Collected data entries:
/-- While the dovetail link is down: the owner yields once two or more links follow the partner's input, the
tracking member takes the token once two or more report off after loss (R285). -/
def watchLinks (s : State) : State :=
  if s.simplex || s.dvt.up || s.chainPair then s
  else
    let valid (i : Fin 4) : Bool := s.glk.links[i].age.isSome && !s.glk.links[i].lost
    let partner := ((List.finRange 4).filter fun i => valid i && s.glk.links[i].frame.getLsbD 12 != s.dev.member).length
    let lostN := ((List.finRange 4).filter fun i => valid i && echoOf s.glk.links[i].frame == 3).length
    if s.arm.owner && 2 ≤ partner then
      logEvent ((dropToken s .linkDown).onDvt fun d => { d with yielded := true }) 0xD006 partner
    else if !s.arm.owner && s.dvt.st == .linkDown && !s.arm.roleClash && s.dvt.healthy && 2 ≤ lostN then
      let s1 := bothHiZ s 0 false
      let s2 := takeOver (s1.onDvt fun d => { d with mirror := none }) 0
      s2.onArm fun a => { a with diag := .pending, resetBlock := true }
    else s

/-- The causes of R137 that a valid frame shows, in the order in which one of them becomes the leg's cause: GLK_LEG_STATE
cause, event of Table 06.10 and its detail. `was` is the frame before it, whose causes are not new. -/
def frameCauses (bits was : BitVec 16) (mism : Bool) (link : Fin 4) : List (Nat × Nat × Nat × Nat) :=
  let rise (k : Nat) : Bool := bits.getLsbD k && !was.getLsbD k
  (if rise 11 then [(1, 0x1203, link.val + 1, 0)] else []) ++ (if rise 10 then [(1, 0x1203, link.val + 1, 1)] else [])
    ++ (if rise 9 then [(4, 0x1204, link.val + 1, 0)] else [])
    ++ (if mism then [(2, 0x1201, link.val + 1, echoOf bits)] else [])

/-- The events of causes. -/
def logCauses (s : State) (cs : List (Nat × Nat × Nat × Nat)) : State :=
  cs.foldl (fun t c => logEvent t c.2.1 c.2.2.1 c.2.2.2) s

/-- A cause of R137 on a leg that is in HIGH_Z already: its switch and, where there is none yet, its cause are recorded,
and a jig pulse on the leg ends with its mode (R145). -/
def faultAtRest (s : State) (i : Fin 4) (cs : List (Nat × Nat × Nat × Nat)) : State :=
  match cs with
  | [] => s
  | c :: _ =>
    let l := linkLeg i
    let s1 := (logCauses s cs).onLeg l fun r =>
      { r with
        cause := if r.cause = 0 then c.1 else r.cause
        faultSw := (BitVec.ofNat 2 r.faultSw ||| (if linkUpper i then 1#2 else 2#2)).toNat }
    match s.glk.jig with
    | none => s1
    | some j => if (if j.sw ≤ 2 then Leg.a else .b) == l then endJig s1 else s1

/-- GL_STATUS_FRAME_RX (R134 to R137): a frame that fails its check is counted and discarded. -/
def execGlStatusFrameRx (link : Fin 4) (bits : BitVec 16) (check : BitVec 4) (s : State) : Res :=
  if !s.outOfReset then .next s
  else if check != crc4 bits then
    let now := s.clock
    .next (s.onLink link fun r => { setFlags now 0x20 r with cnt := bump 8 r.cnt })
  else
    let r := s.glk.links[link]
    let echo := echoOf bits
    let s1 := recordFrame s link bits
    let compared := s.arm.owner && decide (r.wordAt + 2000 ≤ s.clock)
    let mism := compared && !echoOk r echo
    let now := s.clock
    let s2 := if mism then s1.onLink link (setFlags now 8) else s1
    let l := linkLeg link
    let was : BitVec 16 := if (s.leg l).st == .hiZ && r.age.isSome then r.frame else 0
    let isNew := mism && !((s.leg l).st == .hiZ && r.flags.getLsbD 3)
    let all := frameCauses bits was isNew link
    let cs := if (s.leg l).st == .parked && link != l.parkLink then all.filter (·.1 == 2) else all
    let s3 :=
      if s.actsOn link (mism && echo == 1) then
        match cs with
        | [] => s2
        | c :: _ => legFault (logCauses s2 cs) link c.1
      else if s.arm.owner && (s.leg l).st == .hiZ then faultAtRest s2 link cs
      else s2
    let s4 := if s3.holdMatches l then endHold s3 l 0 else s3
    .next (refreshBridge (watchLinks s4))

/-- GL_STATUS_LOST (R136): no valid frame for 3 µs. -/
def execGlStatusLost (link : Fin 4) (s : State) : Res :=
  let r := s.glk.links[link]
  let silent := match r.age with
    | none => true
    | some t => decide (t + 3 * usNs ≤ s.clock)
  if !s.glActive || r.lost || !silent then .next s
  else
    let now := s.clock
    let s1 := logEvent (s.onLink link fun r => { setFlags now 0x10 r with lost := true }) 0x1202 (link.val + 1)
    if s.actsOn link false then .next (legFault s1 link 3)
    else if s.arm.owner && (s.leg (linkLeg link)).st == .hiZ then
      .next (refreshBridge (faultAtRest s1 link [(3, 0x1202, link.val + 1, 0)]))
    else .next (refreshBridge s1)

/-! ### Bypass outputs -/

/-- The positive line of BYP_FIRE: none at high impedance; while it fires, high in the first 500 ns of each microsecond of
Spline time (R143, 17 R381). -/
def State.firePin (s : State) : Option Bool :=
  if s.glk.firing then some (decide (s.tim.time % usNs < 500)) else none

/-- FIRE_DELAY_EXPIRY (R275). -/
def execFireDelayExpiry (s : State) : Res :=
  if due s.clock s.glk.fireDue && (s.glk.fireAll || s.glk.fireHold) then
    .next (logEvent (s.onGlk fun g => { g with firing := true, fireDue := none }) 0x1208 s.prt.bypSource)
  else .next s

/-- BYP_STAT_CLOSED (R143, R144): the firing that waits for the switch ends. -/
def execBypStatClosed (s : State) : Res :=
  .next (refreshBridge ((s.onDev fun d => { d with bypStatLow := true }).onGlk fun g =>
    { g with statClosed := true, fireHold := false, closeDue := none }))

/-- BYP_CLOSE_TIMEOUT (R144): the fault is logged and raised as source 0x12; firing goes on. -/
def execBypCloseTimeout (s : State) : Res :=
  if due s.clock s.glk.closeDue && !s.glk.statClosed then
    let s1 := s.onGlk fun g => { g with closeDue := none, fireHold := true }
    .next (refreshBridge (raiseEvent (logEvent s1 0x1209 s.im.bypCloseTimeout) 0x12))
  else .next s

/-! ### Off-state diagnostics (R141, R19, R271) -/

/-- The longer kerf of the two legs, ns. -/
def State.kerfMax (s : State) : Nat := max (s.kerf .a) (s.kerf .b)

/-- A run of the diagnostics is called for: after a block, at first readiness, or before a RUN. -/
def State.diagDue (s : State) : Bool :=
  s.arm.diag == .pending || s.arm.diag == .failed
    || (s.arm.diag == .none && s.capOk && s.chainOk)
    || (!s.arm.mode.inserts && (s.arm.nextMode.map fun x => x.1.inserts).getD false)

/-- A run is called for, or asked for by GATE_TEST. -/
def State.diagWanted (s : State) : Bool :=
  s.diagDue || s.mnt.acts.toList.any fun a => match a with
    | none => false
    | some v => v.code == .gateTest && v.answered == 0

/-- OFF_STATE_DIAG_START (R141): once both legs have been HIGH_Z, their links at OFF (or TRACK), for one
kerf; not while a reaction, a bypass or a role clash holds them (R16, R271). The run of a cell that a block holds is that
of its BLOCK-to-RUN transition (R118). -/
def execOffStateDiagStart (s : State) : Res :=
  let quiet := (List.finRange 4).all fun i =>
    (s.glk.links[i].word == .off || s.glk.links[i].word == .track) && decide (s.glk.links[i].wordAt + s.kerfMax ≤ s.clock)
  if s.dev.phase == .ready && !s.chainPair && !s.arm.bypassed && s.glk.testUntil.isNone && s.glk.testOver.isNone
      && (s.leg .a).st == .hiZ && (s.leg .b).st == .hiZ && quiet && !s.hardOff .a && !s.hardOff .b && s.diagWanted then
    let t := s.clock + usNs * s.im.testWindow
    let b2r := s.diagDue && (s.arm.blk || s.arm.cell == .blocked)
    let s1 := s.onArm fun a => { a with diag := if a.diag == .passed then .passed else .running }
    .next (refreshBridge (s1.onGlk fun g =>
      { g with
        testUntil := some t
        testLegs := 3
        testRetest := false
        testB2R := b2r
        links := g.links.map fun r => { r with test := 0 } }))
  else .next s

/-- TEST_WINDOW_EXPIRY (R141): OFF words follow the TEST words. -/
def execTestWindowExpiry (s : State) : Res :=
  if due s.clock s.glk.testUntil then
    let now := s.clock
    .next (refreshBridge (s.onGlk fun g => { g with testUntil := none, testOver := some now }))
  else .next s

/-- A leg passes R141: both switches pass and, while V_CAP is at least TEST_VMIN, one of them blocks. -/
def State.legPasses (s : State) (l : Leg) : Bool :=
  let u := s.glk.links[l.upper].test
  let d := s.glk.links[l.lower].test
  let charged := match s.vCapMv with
    | none => false
    | some v => s.im.testVmin != 0 && decide (s.im.testVmin ≤ v)
  u.getLsbD 4 && d.getLsbD 4 && (!charged || u.getLsbD 2 || d.getLsbD 2)

/-- Event 0x1207 for a leg that fails: its first failing switch, the lower one where both pass and neither blocks, with
LOOP in bits 1:0 and BLOCKING in bit 2. DESIGN CHOICE: Table 06.10 gives no packing; log entry 45. -/
def logLegFail (s : State) (l : Leg) : State :=
  let i := if s.glk.links[l.upper].test.getLsbD 4 then l.lower else l.upper
  logEvent s 0x1207 (i.val + 1) (s.glk.links[i].test &&& 7#8).toNat
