-- ==== Sys2Proof/Machine/Sentinel.lean ====
section
/-! DEFINITION. The module sentinel chain as the device sees it (spec/08): wake and enumeration, strobes,
samples, sense wires, module diagnostics, silence and loss. Rows 121 to 135. -/

set_option Elab.async false

namespace Sys2Proof.Machine

/-- Address of a register of a sentinel chain's block. -/
def snaAddr (c : ChainId) (off : Nat) : Word := BitVec.ofNat 32 (0x80000 + 0x10000 * c.num + off)

/-! ### Wake, enumeration, sleep -/

/-- The chain may sleep (R211): ABSENT, or BLOCK with contactors open. -/
def State.maySleep (s : State) (c : ChainId) : Bool :=
  (s.chain c).st == .absent || ((s.chain c).st == .block && (s.chain c).opened)

/-- The ends that this device drives (R180). -/
def State.ownEnds (s : State) : List Bool := if s.simplex then [false, true] else [s.dev.member]

/-- SNA_CMD = WAKE (R193): both ends send idle. Event 0x3011: 0 asleep, 1 woken, 2 refused. -/
def opSnaWake (c : ChainId) (s : State) : RegRes :=
  if !s.declared c then (s, 0x00)
  else if !s.arm.owner || !s.maySleep c then (logEvent s 0x3011 2, 0x04)
  else
    let t := s.clock + 9 * msNs
    (watchActs (logEvent (sendEnds (s.onSen c fun x =>
      { x with stage := .waking, wakeDue := some t, strobed := false, awaited := false, srqQ := [] }) s.ownEnds (.wakeTone c))
      0x3011 1), 0x00)

/-- The sentinels of a chain sleep: it is ABSENT. -/
def putToSleep (s : State) (c : ChainId) : State :=
  (s.onSen c fun x => { x with stage := .asleep, wakeDue := none, strobed := false, awaited := false, srqQ := [] }).onChain c
    fun ch => { ch with st := .absent, fMod := 0 }

/-- SNA_CMD = SLEEP (R211): the chain is ABSENT once its sentinels sleep. -/
def opSnaSleep (c : ChainId) (s : State) : RegRes :=
  if !s.declared c then (s, 0x00)
  else if !s.arm.owner || !s.maySleep c then (logEvent s 0x3011 2, 0x04)
  else
    (watchActs (logEvent (putToSleep (sendChain s c fun e => .senFrame c e (sleepFrame e)) c) 0x3011 0), 0x00)

/-- SNA_CMD_WAKE. -/
def execSnaCmdWake (p : Requester) (c : ChainId) (s : State) : Res :=
  .next (regCmd s p fun s => withRight s p .operate (snaAddr c 4) (opSnaWake c))

/-- SNA_CMD_SLEEP. -/
def execSnaCmdSleep (p : Requester) (c : ChainId) (s : State) : Res :=
  .next (regCmd s p fun s => withRight s p .operate (snaAddr c 4) (opSnaSleep c))

/-- The records at the start of an enumeration: counters at 0, nothing reached yet (R187, R195). -/
def beginEnum (x : Sen) : Sen :=
  { x with
    stage := .enumerating
    wakeDue := none
    hopUp := none
    hopDown := none
    extra := false
    conflict := false
    brk := none
    intact := false
    cntHead := 0
    cntTail := 0
    iState := none
    srqQ := []
    struck := false
    recs := x.recs.map fun r =>
      { r with
        cnt := 0
        cntMark := 0
        resend := false
        sent := []
        idRead := false
        reachHead := false
        reachTail := false
        termDone := false
        back := 0
        backRuns := 0
        misses := 0
        got := false
        dlyHead := none
        dlyTail := none
        rtHead := []
        rtTail := []
        idHead := none
        idTail := none } }

/-- ENUM_START (R193, R194): ENUM leaves the ends that enumerate, HEAD first, and then every address is read with
READ_ID. -/
def execEnumStart (c : ChainId) (s : State) : Res :=
  if s.declared c && s.arm.owner && (s.sen c).stage == .waking then
    .next ((List.finRange 32).foldl (fun t m => sendSrq t c m 1 [])
      (sendEnds (s.onSen c beginEnum) s.ownEnds fun e => .senFrame c e (enumFrame e s.nMods)))
  else .next s

/-- A frame that fails its CRC (R183). -/
def badFrame (s : State) (c : ChainId) : State := s.onSen c fun x => { x with cntCrc := bump 8 x.cntCrc }

/-- ENUM_RETURN (R195): an ENUM sent from one end arrives at the other with its HOP. A member that tracks sees
the enumeration of its partner here. -/
def execEnumReturn (c : ChainId) (b : List Byte) (s : State) : Res :=
  let st := (s.sen c).stage
  if !s.declared c then .next s
  else if !senCrcOk b then .next (badFrame s c)
  else
    match enumOf b with
    | none => .next s
    | some (fromTail, hop, _) =>
      if s.arm.owner && st != .enumerating then .next s
      else
        let s1 := if st == .enumerating then s else s.onSen c beginEnum
        .next (s1.onSen c fun x =>
          let y := if fromTail then { x with hopDown := some hop } else { x with hopUp := some hop }
          { y with conflict := y.conflict || decide (32 < hop), extra := y.extra || decide (s.nMods < hop) })

/-- SSEQ of the strobe after a number of further loop periods. -/
def State.sseqAfter (s : State) (periods : Nat) : Nat := ((s.tim.time + 50000 * periods) / 1000000 + 1) % 256

/-- Loop periods that the requests of the enumeration still take, at one request each (R185): those that wait, and two
CONFIG, TERM_DIAG and READ_TEST for every module that has not answered READ_ID. -/
def State.enumRest (s : State) (c : ChainId) : Nat :=
  (s.sen c).srqQ.length + 4 * (s.modIdx.filter fun m => !(s.sen c).recs[m].idRead).length

/-- The configuration that the device writes to a sentinel, in two requests (R194, R210). FILTER names the first strobe after
the enumeration, as far as the requests that it still takes tell (log entry 47), or for a module enumerated again the next one.
FMOD is the image's at an enumeration and the chain's own at any other time (R192). -/
def configure (s : State) (c : ChainId) (m : Fin 32) : State :=
  let enum := (s.sen c).stage == .enumerating
  let next := s.sseqAfter (if enum then s.enumRest c + 4 else 0)
  let r := (s.sen c).recs[m]
  let s1 := sendSrq s c m 2 (cfgItem 1 s.nCells ++ cfgItem 2 (if enum then s.im.fMod c else s.fModNow c)
    ++ cfgItem 3 (s.im.filter c + 256 * next))
  sendSrq s1 c m 2 (cfgItem 4 (r.dlyHead.getD 0) ++ cfgItem 5 (r.dlyTail.getD 0) ++ cfgItem 6 (s.im.bleedTimeout c))

/-- A module is lost (R162): BLOCK, out of the list, event 0x200A. -/
def declareLost (s : State) (c : ChainId) (m : Fin 32) : State :=
  if (s.chain c).mods[m].lost then s
  else
    let s1 := s.onRec c m fun r => { r with lost := true, back := 0, backRuns := 0 }
    let s2 := s1.onMod c m fun x => { x with lost := true, st := if x.st == .parked then x.st else .block }
    watchActs (logEvent (s2.onChain c fun ch =>
      { ch with cntLost := bump 8 ch.cntLost, order := ch.order.filter (· != m) }) 0x200A m.val)

/-- A lost module has been enumerated again (R162, R210). -/
def unlose (s : State) (c : ChainId) (m : Fin 32) : State :=
  (s.onRec c m fun r => { r with lost := false, absent := false, back := 0, backRuns := 0, misses := 0 }).onMod c m
    fun x => { x with lost := false }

### [Exercise directions]
Every line holding the string "dlyHead" should be copied here, so please find those lines in the data.

### [Expected answer]
        dlyHead := none
  sendSrq s1 c m 2 (cfgItem 4 (r.dlyHead.getD 0) ++ cfgItem 5 (r.dlyTail.getD 0) ++ cfgItem 6 (s.im.bleedTimeout c))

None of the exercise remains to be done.